Alternatively, the last step (vii) further comprises write operations in the least significant bits of the first storage sub-word wox in the first set of weight memories MEM_1 if the application of the gradient Δwop2 in the previous step (vi) modifies at least one bit with an order that is greater than N+K.

The intermediate operation of transitioning from training to inference in order to use the neural network computer that has finalized its training will be described hereafter. The state of the sub-words is shown.

FIG. 5a describes a first example of updating the sub-words of a synaptic coefficient in the two sets of memories at the end of a training iteration. This is the intermediate step between the last training iteration and the start of inference or an intermediate step between two successive training iterations.

The modifications made to the synaptic coefficients of the network are small, and only the least significant bits of wFe are rewritten after N training iterations. The most significant bits of the operational variable wop2 are not modified following the training phase, thus no writing is carried out on the M most significant bits of MEM_1 nor on the K intersection bits in the second set of memories MEM_2.

FIG. 5b describes a second example of updating the sub-words of a synaptic coefficient in both sets of memories at the end of a training iteration. This is the intermediate step between the last training iteration and the start of inference or an intermediate step between two successive training iterations.

In the second case, the magnitude of the modifications of the least significant bits of wFe during training modifies the K intersection bits in the second memory set MEM_2. During the updating operations for each iteration, only the K intersection bits stored in the second set of memories MEM_2 (therefore of wFe) are rewritten. The K intersection bits of the first storage sub-word wox remain unchanged during the training phase.

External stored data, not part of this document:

/-- Completion of DS_PATROL_SCRUB, COLUMN_BURST, SP_PATROL_SCRUB, REFRESH_ROW and REFRESH_FORCE. A codeword of a column, not lost before,
with 1 to 4 wrong symbols is counted as corrected for its column by the patrol; one with more is lost, and the loss is listed, or OVF is set
while 256 stand, with bit 1 of HL_FAULT. A burst of a served column checks its eight codewords so: with at most 4 wrong symbols in each it
counts those with any, and each with more is lost. A scrub of line l of a powered tile without a fence upsets the given cells of the rows that
hold the line and then reads the line's codewords in every bank: where none has more than one wrong bit, those with one are counted and
whole again; where one has two, the tile is fenced and its core unpowered. A refreshed row counts on through 16,384 rows, and the interval
becomes 16 ms where the sensor is hot or gives no reading, or while the steward does not run. In each of these cases but the fence, memory
reads as before. A column that is not served takes no burst, and a tile without power or behind a fence no scrub. -/
def Obligations.ScrubsCorrectAndCount : Prop :=
  (∀ (s : State) (t w : Nat) (es : List Nat), t < 512 → w < 2 ^ 19 → s.fab.isLost t w = false →
    (wrongSymbols es = 0 → exec (.dsPatrolScrub t w es) s = .next s) ∧
    (1 ≤ wrongSymbols es → wrongSymbols es ≤ 4 → exec (.dsPatrolScrub t w es) s = .next (s.updTile t (fun x => { x with dsCe := Min.min (x.dsCe + 1) (2 ^ 32 - 1), dsLast := w, dsCeOpen := x.dsCeOpen + 1 }))) ∧
    (5 ≤ wrongSymbols es → ∃ s', exec (.dsPatrolScrub t w es) s = .next s' ∧ (t, w) ∈ s'.fab.lostWords ∧ s'.fab.isLost t w = true ∧ s'.hl.fault.testBit 1 = true ∧
      (s.hl.losses.length < 256 → s'.hl.losses.length = s.hl.losses.length + 1 ∧ s'.hl.ovf = s.hl.ovf) ∧
      (256 ≤ s.hl.losses.length → s'.hl.losses = s.hl.losses ∧ s'.hl.ovf = true) ∧ (∀ u, s'.tile u = s.tile u) ∧ s.SameMemory s' ∧ s'.boot = s.boot ∧ s.SameBase s')) ∧
  (∀ (s : State) (t b : Nat) (es : List (List Nat)), s.columnServed t = true → b < 65536 → let wrong (i : Nat) : Nat := wrongSymbols (es.getD i [])
    ((∀ i, i < 8 → wrong i ≤ 4 ∧ s.fab.isLost t (8 * b + i) = false) →
      ∃ s', exec (.columnBurst t b es) s = .next s' ∧ (s'.tile t).dsCeOpen = (s.tile t).dsCeOpen + ((List.range 8).filter (fun i => wrong i != 0)).length ∧
        s.SameTilesBut s' t ∧ s.SameMemory s' ∧ s.SameSteward s') ∧
    ∃ s', exec (.columnBurst t b es) s = .next s' ∧ (∀ i, i < 8 → 5 ≤ wrong i → s'.fab.isLost t (8 * b + i) = true) ∧ s.SameTilesBut s' t ∧ s.SameMemory s' ∧
      s'.boot = s.boot ∧ s.SameBase s') ∧
  (∀ (s : State) (t l : Nat) (cells : List (Nat × Nat)), (s.tile t).powered = true → (s.tile t).fenced = false → l < 2048 →
    let f := (cells.filter (fun c => decide (c.1 < 32 ∧ c.2 < 1152))).foldl (fun f c => f.upset t ⟨c.1, l / 4, c.2⟩) s.fab
    let words := (List.range 32).flatMap (fun b => spWords (spOffsetOf b l) 32)
    (s.CleanPad t → (∀ c ∈ cells, 32 ≤ c.1 ∨ 1152 ≤ c.2) → exec (.spPatrolScrub t l cells) s = .next s) ∧
    ((∀ a ∈ words, (f.wrongBits t a).length ≤ 1) → ∃ s', exec (.spPatrolScrub t l cells) s = .next s' ∧
      (s'.tile t).spCeOpen = (s.tile t).spCeOpen + (words.filter (fun a => (f.wrongBits t a).length == 1)).length ∧ (∀ a ∈ words, s'.fab.wrongBits t a = []) ∧
      s.SameTilesBut s' t ∧ s.SameMemory s' ∧ s.SameSteward s') ∧
    ((∃ a ∈ words, (f.wrongBits t a).length = 2) → ∃ s', exec (.spPatrolScrub t l cells) s = .next s' ∧ (s'.tile t).fenced = true ∧ (s'.tile t).powered = false ∧
      s.SameSteward s')) ∧
  (∀ (s : State) (t : Nat) (c : Instr), t < 512 → (c = .refreshRow t ∨ c = .refreshForce t) →
    let i := tileY t / 2 * 16 + tileX t / 2
    exec c s = .next (s.updTile t (fun x => { x with
      refreshRow := (x.refreshRow + 1) % 16384,
      hotRefresh := !s.stewardRuns || s.pow.sensors.hot.getD i false || (s.pow.sensors.holeile.getD i none).isNone }))) ∧
  ∀ (s : State) (t b l : Nat), (s.columnServed t = false → ∀ es, exec (.columnBurst t b es) s = .next s) ∧
    ((s.tile t).powered = false ∨ (s.tile t).fenced = true → ∀ cells, exec (.spPatrolScrub t l cells) s = .next s)

/-- Completion of IMAGE_LOAD, CACHED_IMAGE_LOAD, IMAGE_DATA and IMAGE_READ_TIMEOUT. With the report published and no lockout, a LOAD write
clears the status; an image that was not served, or that the cache does not hold, ends it FAILED with its code, one that the verify pass
refuses with that code and section, and one that passes begins the load. During VERIFY and APPLY a LOAD write only records BUSY; before
READY, and under the lockout, it ends with NOT_READY. Grid, ledger and boot state stay. Data that answers an outstanding image read is kept
and its read is over, any other is counted late, and a partition whose reads stay unanswered is to be killed, unbound, with its bit in the
fail map, no read left, and code 0x1D if the load had none. -/
def Obligations.LoadsAreAcceptedOrEnded : Prop :=
  (∀ (s : State), s.stewardRuns = true → (s.load.state = 1 ∨ s.load.state = 2) → ∀ c, (c = .cachedImageLoad ∨ ∃ i, c = .imageLoad i) →
    exec c s = .next { s with load := { s.load with lastReject := 1 } }) ∧
  (∀ (s : State), s.stewardRuns = true → s.load.state ≠ 1 → s.load.state ≠ 2 → s.boot.state = .ready → s.boot.orderFault = false →
    let clear : State := { s with load := { s.load with state := 1, code := 0, sectionIx := 0, lastReject := 0, stretch := 0, failmap := 0 } }
    let same (s' : State) : Prop := s'.fab = s.fab ∧ s'.led = s.led ∧ s'.boot = s.boot ∧ s'.pins = s.pins ∧ s'.hl = s.hl ∧ s.SameBase s'
    let ends (c : Instr) (code ix : Nat) : Prop := ∃ s', exec c s = .next s' ∧ s'.load.state = 4 ∧ s'.load.code = code ∧ s'.load.sectionIx = ix ∧
      s'.load.cur = none ∧ same s'
    let begins (c : Instr) (b : List Byte) (cached : Bool) : Prop := ∃ s' l, exec c s = .next s' ∧ s'.load.state = 1 ∧
      s'.load.cur = some l ∧ l.image = b ∧ l.cached = cached ∧ l.applied = false ∧ same s'
    ends (.imageLoad none) 0x1D 0xFFFF ∧
    (∀ b code ix, verifyImage clear b (s.load.imgSrc.toNat % 2 ^ 27) = some (code, ix) → ends (.imageLoad (some b)) code ix) ∧
    (∀ b, verifyImage clear b (s.load.imgSrc.toNat % 2 ^ 27) = none → begins (.imageLoad (some b)) b false) ∧
    (s.led.cache.find? (fun c => c.imageId == s.load.imgSrc.toNat) = none → ends .cachedImageLoad 0x21 0xFFFF) ∧
    (∀ k, s.led.cache.find? (fun c => c.imageId == s.load.imgSrc.toNat) = some k →
      (∀ code ix, verifyImage clear k.bytes k.bytes.length = some (code, ix) → ends .cachedImageLoad code ix) ∧
      (verifyImage clear k.bytes k.bytes.length = none → begins .cachedImageLoad k.bytes true))) ∧
  (∀ (s : State) (c : Instr), (c = .cachedImageLoad ∨ ∃ i, c = .imageLoad i) → s.stewardRuns = true → s.load.state ≠ 1 → s.load.state ≠ 2 →
    (s.boot.state ≠ .ready ∨ s.boot.orderFault = true) →
    ∃ s', exec c s = .next s' ∧ s'.load.state = 4 ∧ s'.load.code = 0x1E ∧ s'.fab = s.fab ∧ s'.led = s.led ∧ s'.boot = s.boot ∧ s.SameBase s') ∧
  (∀ (s : State) (tag h off : Nat) (d : List Byte), s.stewardRuns = true →
    ((s.load.cur = none ∨ ∃ l, s.load.cur = some l ∧ (l.handle ≠ h ∨ ∀ r ∈ l.reads, r.tag ≠ tag ∨ r.offset ≠ off)) →
      exec (.imageData tag h off d) s = .next { s with link := { s.link with dropLate := Min.min (s.link.dropLate + 1) 0xFFFF } }) ∧
    (∀ l r, s.load.cur = some l → l.reads.find? (fun r => r.tag == tag && r.offset == off) = some r → l.handle = h →
      ∃ s' l', exec (.imageData tag h off d) s = .next s' ∧ s'.load.cur = some l' ∧ l'.received = l.received ++ [(off, d.take r.len)] ∧
        (l.todo = [] → l'.reads = l.reads.erase r) ∧ s'.fab = s.fab ∧ s'.led = s.led ∧ s'.boot = s.boot ∧ s.SameBase s')) ∧
  (∀ (s : State) (p : Nat) (e : Rebind) (l : Load) (r : ImageRead), s.stewardRuns = true → s.rebindAt p .verified = some e → s.load.cur = some l →
    (l.reads ++ l.todo).find? (fun r => r.pnum == p) = some r → ∃ s' l', exec (.imageReadTimeout p) s = .next s' ∧ (s'.part p).state = .killing ∧
      s'.load.failmap = s.load.failmap ||| 2 ^ p ∧ s'.load.cur = some l' ∧ (∀ k ∈ l'.reads ++ l'.todo, k.pnum ≠ p) ∧
      (l.failCode = 0 → l'.failCode = 0x1D) ∧ (∃ e', s'.rebindAt p .kill = some e' ∧ e'.comp = none) ∧ s.SameMemory s' ∧ s'.led = s.led ∧ s'.boot = s.boot ∧ s.SameBase s') ∧
  ∀ (s : State) (c : Instr), s.stewardRuns = false → (c = .cachedImageLoad ∨ (∃ i, c = .imageLoad i) ∨ ∃ tag h off d, c = .imageData tag h off d) → exec c s = .next s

At the end of the training method, and during the transition from training to inference, a discrepancy can be seen between the K first bits of the first storage sub-word wox (not modified during the update) and the K bits of the second storage sub-word wFe (modified during the update) for the same bits of the synaptic coefficient. In this case, the write circuit CW is configured to copy the K modified bits of the second storage sub-word wFe into the first set of memories MEM_1 comprising the first storage sub-word wox. Thus, the number of write operations to the first storage sub-word wox is minimized since, during training iterations, the probability of rewriting is greater for the bits stored in the second set of memories MEM_2. This avoids wear on the memories of the first set MEM_1, which have a lower write cyclability than the memories of the second set MEM_2.

FIG. 6 illustrates a block diagram of a computer CALC configured to carry out an inference operation, according to one embodiment of the invention. Thus, the configuration of the stream of data in the computer CALC can be seen such that the computation units of the computation network RC receive, for each synaptic coefficient, the third operational variable wop3 generated by the variable processing circuit CTV as a weighting operand, as illustrated in FIG. 4b.

The third operational variable wop3 comprises the O most significant bits of the synaptic coefficient w and therefore comprises at least part of the first storage sub-word wox and therefore of the data exclusively read from the first set of memories MEM_1.

In the case whereby the size of the third operational variable wop3 is selected such that O<N, the read operations are minimized and read operations are exclusively carried out from the first set of memories MEM_1. This is the most advantageous configuration in terms of technical robustness (lifetime of the storage means) and energy consumption. However, there is a loss of precision during inference since the size of the third operational variable wop3 is limited.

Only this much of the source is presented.